[Start of section]

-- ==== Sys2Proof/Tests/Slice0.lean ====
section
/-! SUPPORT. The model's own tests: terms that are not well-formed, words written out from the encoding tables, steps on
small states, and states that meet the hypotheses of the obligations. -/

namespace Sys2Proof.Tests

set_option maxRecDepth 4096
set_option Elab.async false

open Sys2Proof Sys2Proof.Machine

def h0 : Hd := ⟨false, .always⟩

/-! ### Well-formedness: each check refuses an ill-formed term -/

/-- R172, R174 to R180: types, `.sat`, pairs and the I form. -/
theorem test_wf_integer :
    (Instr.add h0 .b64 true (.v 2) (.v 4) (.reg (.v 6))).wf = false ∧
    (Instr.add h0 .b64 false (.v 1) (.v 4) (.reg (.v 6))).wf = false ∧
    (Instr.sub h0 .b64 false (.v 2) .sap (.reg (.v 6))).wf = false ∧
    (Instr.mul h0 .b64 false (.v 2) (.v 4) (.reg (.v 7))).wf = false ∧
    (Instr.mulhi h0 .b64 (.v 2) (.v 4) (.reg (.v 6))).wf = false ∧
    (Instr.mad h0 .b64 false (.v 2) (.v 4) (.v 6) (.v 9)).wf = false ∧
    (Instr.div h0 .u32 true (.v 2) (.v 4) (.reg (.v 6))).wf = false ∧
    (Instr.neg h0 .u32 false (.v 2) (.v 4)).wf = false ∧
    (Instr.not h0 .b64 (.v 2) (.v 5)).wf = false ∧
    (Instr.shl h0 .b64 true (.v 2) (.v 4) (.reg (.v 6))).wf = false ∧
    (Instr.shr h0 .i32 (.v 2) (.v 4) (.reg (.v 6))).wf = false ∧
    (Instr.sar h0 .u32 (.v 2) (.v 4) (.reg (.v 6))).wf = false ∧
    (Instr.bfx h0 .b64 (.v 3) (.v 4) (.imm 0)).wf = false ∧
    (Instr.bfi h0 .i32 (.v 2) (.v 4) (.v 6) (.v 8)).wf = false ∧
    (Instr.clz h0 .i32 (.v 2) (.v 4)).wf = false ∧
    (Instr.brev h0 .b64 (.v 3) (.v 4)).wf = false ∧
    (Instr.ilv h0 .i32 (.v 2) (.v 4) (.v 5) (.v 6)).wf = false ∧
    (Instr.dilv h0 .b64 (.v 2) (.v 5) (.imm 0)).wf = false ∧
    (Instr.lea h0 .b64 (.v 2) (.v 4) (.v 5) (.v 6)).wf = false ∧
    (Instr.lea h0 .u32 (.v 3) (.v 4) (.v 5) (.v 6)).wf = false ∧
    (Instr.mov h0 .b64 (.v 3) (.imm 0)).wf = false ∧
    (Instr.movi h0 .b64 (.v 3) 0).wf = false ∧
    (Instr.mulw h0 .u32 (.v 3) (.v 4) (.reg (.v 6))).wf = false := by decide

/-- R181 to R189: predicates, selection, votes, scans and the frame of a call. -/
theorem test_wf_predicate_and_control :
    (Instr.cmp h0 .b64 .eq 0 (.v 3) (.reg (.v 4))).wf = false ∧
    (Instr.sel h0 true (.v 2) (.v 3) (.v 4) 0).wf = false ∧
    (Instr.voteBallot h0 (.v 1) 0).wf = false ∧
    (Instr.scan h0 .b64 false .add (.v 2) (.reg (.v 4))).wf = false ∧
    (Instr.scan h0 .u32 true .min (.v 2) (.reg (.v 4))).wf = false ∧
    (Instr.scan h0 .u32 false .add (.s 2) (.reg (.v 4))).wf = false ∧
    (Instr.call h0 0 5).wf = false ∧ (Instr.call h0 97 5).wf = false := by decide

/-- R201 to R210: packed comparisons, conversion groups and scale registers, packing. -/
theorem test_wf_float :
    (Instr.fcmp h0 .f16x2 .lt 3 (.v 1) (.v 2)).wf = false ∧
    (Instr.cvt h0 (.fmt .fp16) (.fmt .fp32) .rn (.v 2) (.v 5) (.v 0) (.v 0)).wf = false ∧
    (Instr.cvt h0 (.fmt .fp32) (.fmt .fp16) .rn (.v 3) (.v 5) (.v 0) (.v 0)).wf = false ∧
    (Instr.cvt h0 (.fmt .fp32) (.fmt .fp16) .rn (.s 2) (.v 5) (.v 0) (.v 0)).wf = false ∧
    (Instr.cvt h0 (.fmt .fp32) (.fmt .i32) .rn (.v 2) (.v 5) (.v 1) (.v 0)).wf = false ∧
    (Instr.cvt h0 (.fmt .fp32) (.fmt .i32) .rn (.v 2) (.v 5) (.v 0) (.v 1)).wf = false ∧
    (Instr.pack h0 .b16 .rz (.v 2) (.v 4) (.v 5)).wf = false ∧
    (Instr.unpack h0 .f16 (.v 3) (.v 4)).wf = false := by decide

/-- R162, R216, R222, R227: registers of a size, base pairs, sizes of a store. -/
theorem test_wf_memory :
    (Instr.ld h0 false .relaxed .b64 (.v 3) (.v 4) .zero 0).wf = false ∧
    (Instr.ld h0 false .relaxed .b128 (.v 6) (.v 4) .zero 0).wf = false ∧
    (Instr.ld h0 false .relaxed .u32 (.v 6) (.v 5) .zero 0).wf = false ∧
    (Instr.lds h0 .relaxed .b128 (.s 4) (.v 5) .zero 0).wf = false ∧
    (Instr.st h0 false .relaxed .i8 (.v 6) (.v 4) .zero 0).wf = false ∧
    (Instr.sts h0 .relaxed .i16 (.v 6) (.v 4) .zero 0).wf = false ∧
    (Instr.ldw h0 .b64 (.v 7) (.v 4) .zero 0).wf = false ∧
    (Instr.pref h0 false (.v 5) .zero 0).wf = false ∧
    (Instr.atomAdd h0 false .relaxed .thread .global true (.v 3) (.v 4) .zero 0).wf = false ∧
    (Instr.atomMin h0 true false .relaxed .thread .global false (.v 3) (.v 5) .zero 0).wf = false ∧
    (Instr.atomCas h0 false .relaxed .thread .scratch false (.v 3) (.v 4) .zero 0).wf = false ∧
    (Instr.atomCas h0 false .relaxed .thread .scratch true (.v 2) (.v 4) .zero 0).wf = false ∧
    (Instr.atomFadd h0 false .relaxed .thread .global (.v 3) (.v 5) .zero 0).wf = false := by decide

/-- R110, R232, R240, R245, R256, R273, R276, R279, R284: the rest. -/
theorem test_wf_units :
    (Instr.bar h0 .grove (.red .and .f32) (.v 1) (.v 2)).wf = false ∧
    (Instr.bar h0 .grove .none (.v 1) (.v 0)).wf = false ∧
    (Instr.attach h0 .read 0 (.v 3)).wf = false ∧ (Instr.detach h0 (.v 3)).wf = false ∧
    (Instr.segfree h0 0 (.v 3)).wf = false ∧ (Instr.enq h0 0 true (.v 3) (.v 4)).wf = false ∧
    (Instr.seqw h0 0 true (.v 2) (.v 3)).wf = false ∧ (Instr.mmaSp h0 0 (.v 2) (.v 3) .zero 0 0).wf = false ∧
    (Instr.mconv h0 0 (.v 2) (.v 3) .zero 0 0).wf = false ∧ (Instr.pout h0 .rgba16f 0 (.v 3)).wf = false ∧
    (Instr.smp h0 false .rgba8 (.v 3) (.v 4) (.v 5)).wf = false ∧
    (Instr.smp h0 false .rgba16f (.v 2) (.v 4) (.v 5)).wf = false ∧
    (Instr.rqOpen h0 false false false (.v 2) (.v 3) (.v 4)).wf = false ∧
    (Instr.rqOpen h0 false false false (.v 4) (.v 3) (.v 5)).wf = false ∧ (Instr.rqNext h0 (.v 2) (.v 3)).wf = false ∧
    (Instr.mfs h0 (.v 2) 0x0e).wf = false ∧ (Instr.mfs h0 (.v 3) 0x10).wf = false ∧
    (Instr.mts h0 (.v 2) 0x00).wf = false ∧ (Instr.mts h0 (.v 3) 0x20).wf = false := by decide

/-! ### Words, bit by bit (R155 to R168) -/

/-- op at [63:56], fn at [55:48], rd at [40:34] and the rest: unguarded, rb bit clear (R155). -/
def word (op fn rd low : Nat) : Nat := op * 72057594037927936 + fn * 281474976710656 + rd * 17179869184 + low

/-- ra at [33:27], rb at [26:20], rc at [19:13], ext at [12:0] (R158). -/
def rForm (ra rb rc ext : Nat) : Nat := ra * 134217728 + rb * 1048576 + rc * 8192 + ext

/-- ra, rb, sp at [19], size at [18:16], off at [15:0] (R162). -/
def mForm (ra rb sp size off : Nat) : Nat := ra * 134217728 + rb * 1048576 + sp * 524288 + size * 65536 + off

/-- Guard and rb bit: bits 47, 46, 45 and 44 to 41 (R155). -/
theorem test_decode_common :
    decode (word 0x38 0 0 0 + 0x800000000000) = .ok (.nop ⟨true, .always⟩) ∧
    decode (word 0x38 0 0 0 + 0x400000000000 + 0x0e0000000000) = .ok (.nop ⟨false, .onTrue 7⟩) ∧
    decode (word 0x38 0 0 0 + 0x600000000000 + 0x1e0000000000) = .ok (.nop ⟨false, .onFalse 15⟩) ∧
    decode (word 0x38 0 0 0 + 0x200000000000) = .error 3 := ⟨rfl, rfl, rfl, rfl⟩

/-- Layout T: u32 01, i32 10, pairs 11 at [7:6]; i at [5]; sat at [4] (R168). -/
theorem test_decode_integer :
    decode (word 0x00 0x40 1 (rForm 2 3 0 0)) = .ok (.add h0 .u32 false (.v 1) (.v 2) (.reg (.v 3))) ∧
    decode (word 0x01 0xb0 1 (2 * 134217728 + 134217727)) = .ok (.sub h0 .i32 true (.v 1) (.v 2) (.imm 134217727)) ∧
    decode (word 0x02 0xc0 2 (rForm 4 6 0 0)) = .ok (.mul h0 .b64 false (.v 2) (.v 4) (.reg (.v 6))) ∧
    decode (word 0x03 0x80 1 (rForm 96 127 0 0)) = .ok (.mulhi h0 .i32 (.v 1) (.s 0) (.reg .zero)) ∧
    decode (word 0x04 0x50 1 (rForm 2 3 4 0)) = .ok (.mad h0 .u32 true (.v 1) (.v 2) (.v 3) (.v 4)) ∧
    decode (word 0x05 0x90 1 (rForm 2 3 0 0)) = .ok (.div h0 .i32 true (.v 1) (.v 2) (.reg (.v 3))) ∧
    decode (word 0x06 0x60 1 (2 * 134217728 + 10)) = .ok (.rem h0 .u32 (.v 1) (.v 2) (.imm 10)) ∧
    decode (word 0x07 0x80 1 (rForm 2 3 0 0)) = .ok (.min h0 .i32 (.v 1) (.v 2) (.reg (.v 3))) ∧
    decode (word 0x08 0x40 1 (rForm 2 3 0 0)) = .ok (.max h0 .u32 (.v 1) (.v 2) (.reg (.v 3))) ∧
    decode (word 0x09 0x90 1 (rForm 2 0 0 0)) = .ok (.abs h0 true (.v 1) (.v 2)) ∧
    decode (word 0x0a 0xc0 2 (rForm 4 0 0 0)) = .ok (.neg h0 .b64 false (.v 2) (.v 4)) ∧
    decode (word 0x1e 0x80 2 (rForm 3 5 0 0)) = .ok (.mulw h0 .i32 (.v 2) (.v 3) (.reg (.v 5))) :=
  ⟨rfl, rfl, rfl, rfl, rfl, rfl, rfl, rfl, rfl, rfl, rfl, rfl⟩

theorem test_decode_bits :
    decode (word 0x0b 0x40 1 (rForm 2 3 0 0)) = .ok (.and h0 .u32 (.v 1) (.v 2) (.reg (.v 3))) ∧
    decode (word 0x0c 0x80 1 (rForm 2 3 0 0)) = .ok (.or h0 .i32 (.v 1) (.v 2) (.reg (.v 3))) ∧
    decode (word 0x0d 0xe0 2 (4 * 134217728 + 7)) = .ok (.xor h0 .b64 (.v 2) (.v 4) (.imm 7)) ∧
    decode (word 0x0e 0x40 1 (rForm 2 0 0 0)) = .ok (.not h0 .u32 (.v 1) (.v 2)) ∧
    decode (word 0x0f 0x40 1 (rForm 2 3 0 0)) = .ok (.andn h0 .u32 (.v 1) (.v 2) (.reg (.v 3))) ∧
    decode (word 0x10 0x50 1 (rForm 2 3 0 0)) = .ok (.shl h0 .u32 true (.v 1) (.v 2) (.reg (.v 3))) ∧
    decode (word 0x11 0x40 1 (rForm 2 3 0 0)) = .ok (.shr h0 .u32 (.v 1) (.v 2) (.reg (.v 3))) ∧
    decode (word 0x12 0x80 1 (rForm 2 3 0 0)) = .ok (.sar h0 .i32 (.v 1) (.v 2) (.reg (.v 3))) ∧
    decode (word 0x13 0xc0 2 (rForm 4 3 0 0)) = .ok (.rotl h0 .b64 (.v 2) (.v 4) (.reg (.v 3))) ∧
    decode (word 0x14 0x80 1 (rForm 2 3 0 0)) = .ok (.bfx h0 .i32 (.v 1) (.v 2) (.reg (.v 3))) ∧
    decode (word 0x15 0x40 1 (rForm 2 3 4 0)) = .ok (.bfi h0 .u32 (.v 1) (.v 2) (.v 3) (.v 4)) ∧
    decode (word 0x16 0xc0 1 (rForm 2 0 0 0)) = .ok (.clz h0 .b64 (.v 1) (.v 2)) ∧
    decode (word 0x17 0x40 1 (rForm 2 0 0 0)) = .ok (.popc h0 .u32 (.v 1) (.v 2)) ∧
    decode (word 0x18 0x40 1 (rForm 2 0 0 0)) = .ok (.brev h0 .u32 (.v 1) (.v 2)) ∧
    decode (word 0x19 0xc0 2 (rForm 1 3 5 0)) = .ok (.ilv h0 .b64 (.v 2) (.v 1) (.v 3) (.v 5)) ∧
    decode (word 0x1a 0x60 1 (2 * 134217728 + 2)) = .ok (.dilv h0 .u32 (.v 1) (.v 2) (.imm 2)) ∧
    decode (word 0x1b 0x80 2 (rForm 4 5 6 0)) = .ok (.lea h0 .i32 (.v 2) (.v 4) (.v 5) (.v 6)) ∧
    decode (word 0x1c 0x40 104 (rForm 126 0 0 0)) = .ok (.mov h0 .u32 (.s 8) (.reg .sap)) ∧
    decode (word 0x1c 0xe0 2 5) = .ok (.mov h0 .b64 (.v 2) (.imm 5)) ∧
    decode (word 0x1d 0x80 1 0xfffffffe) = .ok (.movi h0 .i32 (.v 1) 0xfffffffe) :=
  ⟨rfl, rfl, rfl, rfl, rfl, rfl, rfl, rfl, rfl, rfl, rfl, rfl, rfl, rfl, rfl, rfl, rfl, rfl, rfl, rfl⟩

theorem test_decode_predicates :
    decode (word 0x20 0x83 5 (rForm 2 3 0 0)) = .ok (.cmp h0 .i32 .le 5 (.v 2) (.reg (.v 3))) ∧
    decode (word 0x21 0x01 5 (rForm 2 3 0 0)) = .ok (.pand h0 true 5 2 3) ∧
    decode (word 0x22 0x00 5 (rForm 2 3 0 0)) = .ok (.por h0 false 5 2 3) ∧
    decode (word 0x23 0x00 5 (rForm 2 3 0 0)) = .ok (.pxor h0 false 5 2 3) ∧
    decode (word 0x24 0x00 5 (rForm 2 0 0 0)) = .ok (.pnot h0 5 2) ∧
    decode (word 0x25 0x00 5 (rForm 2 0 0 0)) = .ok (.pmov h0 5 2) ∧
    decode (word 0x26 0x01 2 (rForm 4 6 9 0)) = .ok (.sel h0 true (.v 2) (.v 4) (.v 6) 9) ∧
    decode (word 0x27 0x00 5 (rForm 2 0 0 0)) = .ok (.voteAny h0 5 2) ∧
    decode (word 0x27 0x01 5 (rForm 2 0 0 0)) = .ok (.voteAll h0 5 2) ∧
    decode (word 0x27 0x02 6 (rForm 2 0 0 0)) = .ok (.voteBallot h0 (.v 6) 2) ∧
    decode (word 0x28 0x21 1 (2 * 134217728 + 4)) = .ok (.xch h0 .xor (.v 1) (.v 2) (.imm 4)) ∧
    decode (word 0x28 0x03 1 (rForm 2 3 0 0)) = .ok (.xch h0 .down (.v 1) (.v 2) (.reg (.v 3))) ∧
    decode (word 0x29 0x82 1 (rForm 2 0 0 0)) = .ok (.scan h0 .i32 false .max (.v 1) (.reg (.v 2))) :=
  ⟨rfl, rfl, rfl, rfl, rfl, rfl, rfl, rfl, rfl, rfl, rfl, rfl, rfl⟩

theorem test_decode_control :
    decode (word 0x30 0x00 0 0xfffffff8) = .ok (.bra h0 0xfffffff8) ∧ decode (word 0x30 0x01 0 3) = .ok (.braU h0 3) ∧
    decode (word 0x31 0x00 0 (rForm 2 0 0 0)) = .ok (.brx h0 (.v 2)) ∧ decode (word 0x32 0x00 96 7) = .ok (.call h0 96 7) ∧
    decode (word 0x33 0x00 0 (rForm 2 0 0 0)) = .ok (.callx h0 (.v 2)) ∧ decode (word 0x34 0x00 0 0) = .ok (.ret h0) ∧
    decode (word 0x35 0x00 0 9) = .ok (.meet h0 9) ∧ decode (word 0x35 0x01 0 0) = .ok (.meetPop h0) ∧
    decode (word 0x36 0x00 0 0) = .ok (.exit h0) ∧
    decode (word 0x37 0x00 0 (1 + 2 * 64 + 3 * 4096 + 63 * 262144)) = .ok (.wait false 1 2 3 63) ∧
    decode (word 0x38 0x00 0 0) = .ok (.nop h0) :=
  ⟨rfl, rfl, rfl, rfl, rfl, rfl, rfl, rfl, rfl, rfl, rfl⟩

[End of section]
[Start of section]

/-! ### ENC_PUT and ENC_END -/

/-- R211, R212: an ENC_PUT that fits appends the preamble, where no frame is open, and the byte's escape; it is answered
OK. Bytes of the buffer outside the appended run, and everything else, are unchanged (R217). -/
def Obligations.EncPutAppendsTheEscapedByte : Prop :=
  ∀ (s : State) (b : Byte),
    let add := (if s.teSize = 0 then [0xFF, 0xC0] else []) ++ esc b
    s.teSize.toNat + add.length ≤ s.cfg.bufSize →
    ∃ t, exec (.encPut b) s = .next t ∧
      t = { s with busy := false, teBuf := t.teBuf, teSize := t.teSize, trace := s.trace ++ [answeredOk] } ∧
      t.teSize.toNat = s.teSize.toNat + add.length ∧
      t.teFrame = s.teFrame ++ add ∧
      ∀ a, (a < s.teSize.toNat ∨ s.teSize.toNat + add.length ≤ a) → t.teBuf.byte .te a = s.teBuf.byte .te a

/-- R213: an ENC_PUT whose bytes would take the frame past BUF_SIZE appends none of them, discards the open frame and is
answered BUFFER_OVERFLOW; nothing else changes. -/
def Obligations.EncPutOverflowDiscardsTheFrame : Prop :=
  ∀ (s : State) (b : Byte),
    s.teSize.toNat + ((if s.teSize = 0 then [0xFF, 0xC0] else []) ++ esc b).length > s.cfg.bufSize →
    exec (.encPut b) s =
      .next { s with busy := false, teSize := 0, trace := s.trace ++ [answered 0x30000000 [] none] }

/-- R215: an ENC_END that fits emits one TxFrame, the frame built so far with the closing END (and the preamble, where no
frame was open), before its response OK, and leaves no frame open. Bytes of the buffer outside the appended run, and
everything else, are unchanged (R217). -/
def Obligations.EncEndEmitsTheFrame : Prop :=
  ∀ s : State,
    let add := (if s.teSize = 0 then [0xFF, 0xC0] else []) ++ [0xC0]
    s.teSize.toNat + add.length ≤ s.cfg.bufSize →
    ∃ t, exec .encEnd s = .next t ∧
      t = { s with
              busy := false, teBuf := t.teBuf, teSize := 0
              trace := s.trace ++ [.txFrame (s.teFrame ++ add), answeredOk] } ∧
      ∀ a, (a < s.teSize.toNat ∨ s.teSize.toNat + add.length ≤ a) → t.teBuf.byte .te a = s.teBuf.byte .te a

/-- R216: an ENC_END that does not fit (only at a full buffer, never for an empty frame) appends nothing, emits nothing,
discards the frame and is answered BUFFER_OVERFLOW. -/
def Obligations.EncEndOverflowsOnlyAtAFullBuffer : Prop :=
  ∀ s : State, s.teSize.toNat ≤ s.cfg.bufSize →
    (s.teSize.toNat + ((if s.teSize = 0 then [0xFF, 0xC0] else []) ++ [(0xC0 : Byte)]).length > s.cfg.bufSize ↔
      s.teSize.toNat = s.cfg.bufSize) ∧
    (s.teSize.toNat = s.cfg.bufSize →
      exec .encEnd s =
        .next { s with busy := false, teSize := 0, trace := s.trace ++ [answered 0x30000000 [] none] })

[End of section]

:: Work required ::
Every line in the listing that holds "with" belongs in the answer.

:: Solution to the problem ::
      t = { s with busy := false, teBuf := t.teBuf, teSize := t.teSize, trace := s.trace ++ [answeredOk] } ∧
      .next { s with busy := false, teSize := 0, trace := s.trace ++ [answered 0x30000000 [] none] }
/-- R215: an ENC_END that fits emits one TxFrame, the frame built so far with the closing END (and the preamble, where no
      t = { s with
        .next { s with busy := false, teSize := 0, trace := s.trace ++ [answered 0x30000000 [] none] })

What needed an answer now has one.